Reid considered her words. The idea of a kingdom built on gold, not blood, was unsettling—yet oddly familiar. He could feel it pressing into his chest, the weight of it, the heaviness of the laws, the lives tied to wealth. It was a system that mirrored the emptiness inside him—where worth was measured by how much you could hold in your hand.
"How much gold for Vlad?" Reid asked, his eyes locking onto hers.
The old woman smirked slightly. "A Million. Maybe more. We never dreamed to ask."
He let the words hang in the air. Million coins to become a king, to sit above everyone else. It was a world where wealth determined everything—and he had none.
So he was a Sadis. Hmm.
Not for long.
"And how does someone move through these ranks?" he asked, voice cutting through the silence that had grown between them.
"Earn gold. Spend it wisely. Protect it with your life, son. Buy loyalty, buy power. The King keeps it all tied in knots, but gold is the key. Nothing else matters here." The old woman's eyes glinted as she spoke, a flicker of something darker passing through her gaze.
"A Sadis, like you, would never make it to the top. But you could climb. You could climb until you reached the walls of Dales, and if you have enough gold—enough will—you can make something of yourself."
Reid stood, dropping the last of his porridge into the bowl, the words of the old woman lingering in the quiet room. His fingers gripped the edge of the counter, his gaze distant.
"I'm not here for gold," he said softly. "But I am here for answers. Answers I'll find in Dales."
The old woman gave him a long, knowing look. Her voice dropped to a softer cadence, almost a whisper laced with amusement and warning.
"And answers, lad... are always paid for in blood and gold here. Dales does not open her gates to just any wanderer. Unless you're a Xaldes, you'll be turned to dust before you reach the steps."
Reid leaned forward slightly, shadowed and still. "A Xaldes? How many coins buys that rank?"
"Five thousand," she replied with relish, her eyes glittering with something between mockery and admiration. "Not the kind you find under pillows or buried in the woods. Huh?"

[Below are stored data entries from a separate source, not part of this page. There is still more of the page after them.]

-- ==== Sys2Proof/Laws/Memory.lean ====
section
/-! SUPPORT. Memory and the program map: a read after a write, and the canonical form kept by every operation. -/

namespace Sys2Proof.Machine

/-- A read after a write: the byte written there, every other byte as before. -/
theorem Memory.read_write (m : Memory) (a q : Nat) (v : Byte) :
    Memory.read (Memory.write m a v) q = if q = a then v else Memory.read m q := by
  by_cases hv : v = Memory.blank
  · by_cases hq : q = a <;> simp [Memory.read, Memory.write, hv, cellsGet_drop, hq]
  · by_cases hq : q = a <;> simp [Memory.read, Memory.write, hv, cellsGet_put, hq]

/-- A store inside Memory keeps the canonical form. -/
theorem Memory.wf_write {m : Memory} {size a : Nat} (v : Byte) (h : Memory.wf m size) (ha : a < size) :
    Memory.wf (Memory.write m a v) size := by
  by_cases hv : v = Memory.blank
  · simp only [Memory.write, hv, if_true]
    exact ⟨rising_cellsDrop a h.1, fun c hc => h.2 c (mem_cellsDrop hc)⟩
  · simp only [Memory.write, hv, if_false]
    refine ⟨rising_cellsPut a v h.1, fun c hc => ?_⟩
    rcases mem_cellsPut hc with rfl | hc
    · exact ⟨ha, hv⟩
    · exact h.2 c hc

theorem Memory.wf_nil (size : Nat) : Memory.wf [] size := ⟨List.Pairwise.nil, by simp⟩

theorem Memory.wf_foldl {size : Nat} (cells : List Host.Cell) {m : Memory} (h : Memory.wf m size) :
    Memory.wf (cells.foldl (fun m c => if c.1 < size then Memory.write m c.1 c.2 else m) m) size := by
  induction cells generalizing m with
  | nil => exact h
  | cons c rest ih =>
    apply ih
    by_cases hc : c.1 < size
    · simpa [hc] using Memory.wf_write c.2 h hc
    · simpa [hc] using h

/-- Memory built from any list of bytes is in canonical form. -/
theorem Memory.wf_ofCells (size : Nat) (cells : List Host.Cell) : Memory.wf (Memory.ofCells size cells) size :=
  Memory.wf_foldl cells (Memory.wf_nil size)

/-- Bytes listed elsewhere leave an address as it was. -/
theorem Memory.read_foldl {size a : Nat} (cells : List Host.Cell) {m : Memory}
    (h : ∀ c ∈ cells, c.1 ≠ a) :
    Memory.read (cells.foldl (fun m c => if c.1 < size then Memory.write m c.1 c.2 else m) m) a = Memory.read m a := by
  induction cells generalizing m with
  | nil => rfl
  | cons c rest ih =>
    have hc : a ≠ c.1 := (h c List.mem_cons_self).symm
    refine (ih fun d hd => h d (List.mem_cons_of_mem _ hd)).trans ?_
    by_cases hs : c.1 < size <;> simp [hs, Memory.read_write, hc]

/-- In a Memory built from a list of bytes, the last byte listed for an address inside it is the byte there. -/
theorem Memory.read_ofCells {size a : Nat} {v : Byte} (front rest : List Host.Cell) (ha : a < size)
    (h : ∀ c ∈ rest, c.1 ≠ a) : Memory.read (Memory.ofCells size (front ++ (a, v) :: rest)) a = v := by
  rw [Memory.ofCells, List.foldl_append, List.foldl_cons, Memory.read_foldl rest h]
  simp [ha, Memory.read_write]

theorem Program.fetch_place (p : Program) (pc q : Word) (i : Record) :
    Program.fetch (Program.place p pc i) q = if q = pc then some i else Program.fetch p q := by
  by_cases h : q = pc
  · subst h; simp [Program.fetch, Program.place, cellsGet_put]
  · have : q.toNat ≠ pc.toNat := fun e => h (BitVec.eq_of_toNat_eq e)
    simp [Program.fetch, Program.place, cellsGet_put, h, this]

/-- Placing a record that exists keeps the program's canonical form. -/
theorem Program.wf_place {p : Program} {immBits : Nat} (pc : Word) {i : Record} (h : Program.wf p immBits)
    (hi : i.wf immBits = true) : Program.wf (Program.place p pc i) immBits := by
  refine ⟨rising_cellsPut _ _ h.1, fun c hc => ?_⟩
  rcases mem_cellsPut hc with rfl | hc
  · exact ⟨pc.isLt, hi⟩
  · exact h.2 c hc

theorem Program.wf_foldl {immBits : Nat} (l : List (Word × Record)) {p : Program} (h : Program.wf p immBits) :
    Program.wf (l.foldl (fun p c => if c.2.wf immBits then Program.place p c.1 c.2 else p) p) immBits := by
  induction l generalizing p with
  | nil => exact h
  | cons c rest ih =>
    apply ih
    by_cases hc : c.2.wf immBits = true
    · simpa [hc] using Program.wf_place c.1 h hc
    · simpa [hc] using h

/-- A program built from any list of records is in canonical form. -/
theorem Program.wf_ofList (immBits : Nat) (l : List (Word × Record)) :
    Program.wf (Program.ofList immBits l) immBits :=
  Program.wf_foldl l ⟨List.Pairwise.nil, by simp⟩

/-- Records listed elsewhere, or that do not exist, leave the record at a pc as it was. -/
theorem Program.fetch_foldl {immBits : Nat} {q : Word} (l : List (Word × Record)) {p : Program}
    (h : ∀ c ∈ l, c.1 = q → c.2.wf immBits = false) :
    Program.fetch (l.foldl (fun p c => if c.2.wf immBits then Program.place p c.1 c.2 else p) p) q =
      Program.fetch p q := by
  induction l generalizing p with
  | nil => rfl
  | cons c rest ih =>
    refine (ih fun d hd => h d (List.mem_cons_of_mem _ hd)).trans ?_
    by_cases hw : c.2.wf immBits = true
    · have hq : q ≠ c.1 := by
        rintro rfl
        simp [h c List.mem_cons_self rfl] at hw
      simp [hw, Program.fetch_place, hq]
    · simp [hw]

/-- In a program built from a list, the last existing record listed for a pc is the record there. -/
theorem Program.fetch_ofList {immBits : Nat} {q : Word} {i : Record} (front rest : List (Word × Record))
    (hi : i.wf immBits = true) (h : ∀ c ∈ rest, c.1 = q → c.2.wf immBits = false) :
    Program.fetch (Program.ofList immBits (front ++ (q, i) :: rest)) q = some i := by
  rw [Program.ofList, List.foldl_append, List.foldl_cons, Program.fetch_foldl rest h]
  simp [hi, Program.fetch_place]

theorem State.memByte_setMemByte (s : State) (a q : Nat) (b : Byte) :
    (s.setMemByte a b).memByte q = if q = a then b else s.memByte q :=
  Memory.read_write s.mem a q b

theorem State.memByte_setMemWord (s : State) (a q : Nat) (v : Word) :
    (s.setMemWord a v).memByte q = if q = a + 1 then hiByte v else if q = a then loByte v else s.memByte q := by
  simp [State.setMemWord, State.memByte_setMemByte]

theorem extract_low_append {m n : Nat} (hi : BitVec m) (lo : BitVec n) : (hi ++ lo).extractLsb' 0 n = lo := by
  simp [BitVec.extractLsb'_append_eq_of_add_le]

theorem extract_high_append {m n : Nat} (hi : BitVec m) (lo : BitVec n) : (hi ++ lo).extractLsb' n m = hi := by
  simp [BitVec.extractLsb'_append_eq_of_le]

@[simp] theorem loByte_joinBytes (hi lo : Byte) : loByte (joinBytes hi lo) = lo := extract_low_append hi lo

@[simp] theorem hiByte_joinBytes (hi lo : Byte) : hiByte (joinBytes hi lo) = hi := extract_high_append hi lo

theorem getLsbD_joinBytes (hi lo : Byte) (i : Nat) :
    (joinBytes hi lo).getLsbD i = if i < 8 then lo.getLsbD i else hi.getLsbD (i - 8) := by
  have h : (joinBytes hi lo).getLsbD i = (hi ++ lo).getLsbD i := rfl
  rw [h, BitVec.getLsbD_append]

/-- A word taken apart and put together. -/
@[simp] theorem joinBytes_hi_lo (v : Word) : joinBytes (hiByte v) (loByte v) = v := by
  apply BitVec.eq_of_getLsbD_eq
  intro i hi
  rw [getLsbD_joinBytes]
  by_cases h : i < 8
  · simp [loByte, h]
  · have e : 8 + (i - 8) = i := by omega
    have l : i - 8 < 8 := by omega
    simp [hiByte, h, e, l]

/-- The half written is the half read. -/
@[simp] theorem halfOf_withHalf_same (h : Half) (b : Byte) (v : Word) : halfOf h (withHalf h b v) = b := by
  cases h <;> simp [halfOf, withHalf]

/-- The other half is as it was (R24). -/
@[simp] theorem halfOf_withHalf_other (h : Half) (b : Byte) (v : Word) :
    halfOf h.other (withHalf h b v) = halfOf h.other v := by
  cases h <;> simp [halfOf, withHalf, Half.other]

end Sys2Proof.Machine
end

He considered the number in silence, jaw tightening. "Where would I find a Xaldes in Grinholt?"
The old woman's smirk bloomed like a wound. "To ask him for work... or to slit his throat and take his gold?"
Reid let the corner of his mouth twist upward—wolfish, dangerous. "You know me."
She chuckled, dry and brittle like crumbling paper. "Not in Grinholt, my dear. The ones here stay behind velvet and steel. Try Aldor, two days south by the trade route. You'll find one there who fancies himself untouchable. But the road's not free, and neither is Aldor. You'll need coin."
Reid nodded once, slow and thoughtful.
The old woman leaned in slightly, lowering her voice again. "There's an arena near the center of town. The kind of place where men bleed for applause. A large man with nothing to lose might walk out of there heavier with gold... if he walks out at all."
He reached into his pouch and dropped a copper on the counter, not out of gratitude, but as payment for the words. "I'll keep that in mind."
His boots thudded against the wooden floor, each step echoing through the silent inn like a war drum in a hollow hall. At the door, he paused.
"You're no ordinary Sadis," she said behind him. "Whatever you are, boy, I hope the world is ready for it."
He didn't turn, didn't respond. Just opened the door.
Outside, the wind had picked up again, tugging at the street's tattered banners. The sky was darkening, clouds heavy with threat. The scent of wet stone and iron filled his lungs.
A storm awaited to be unleashed in Grinholt as Reid stepped toward the Arena.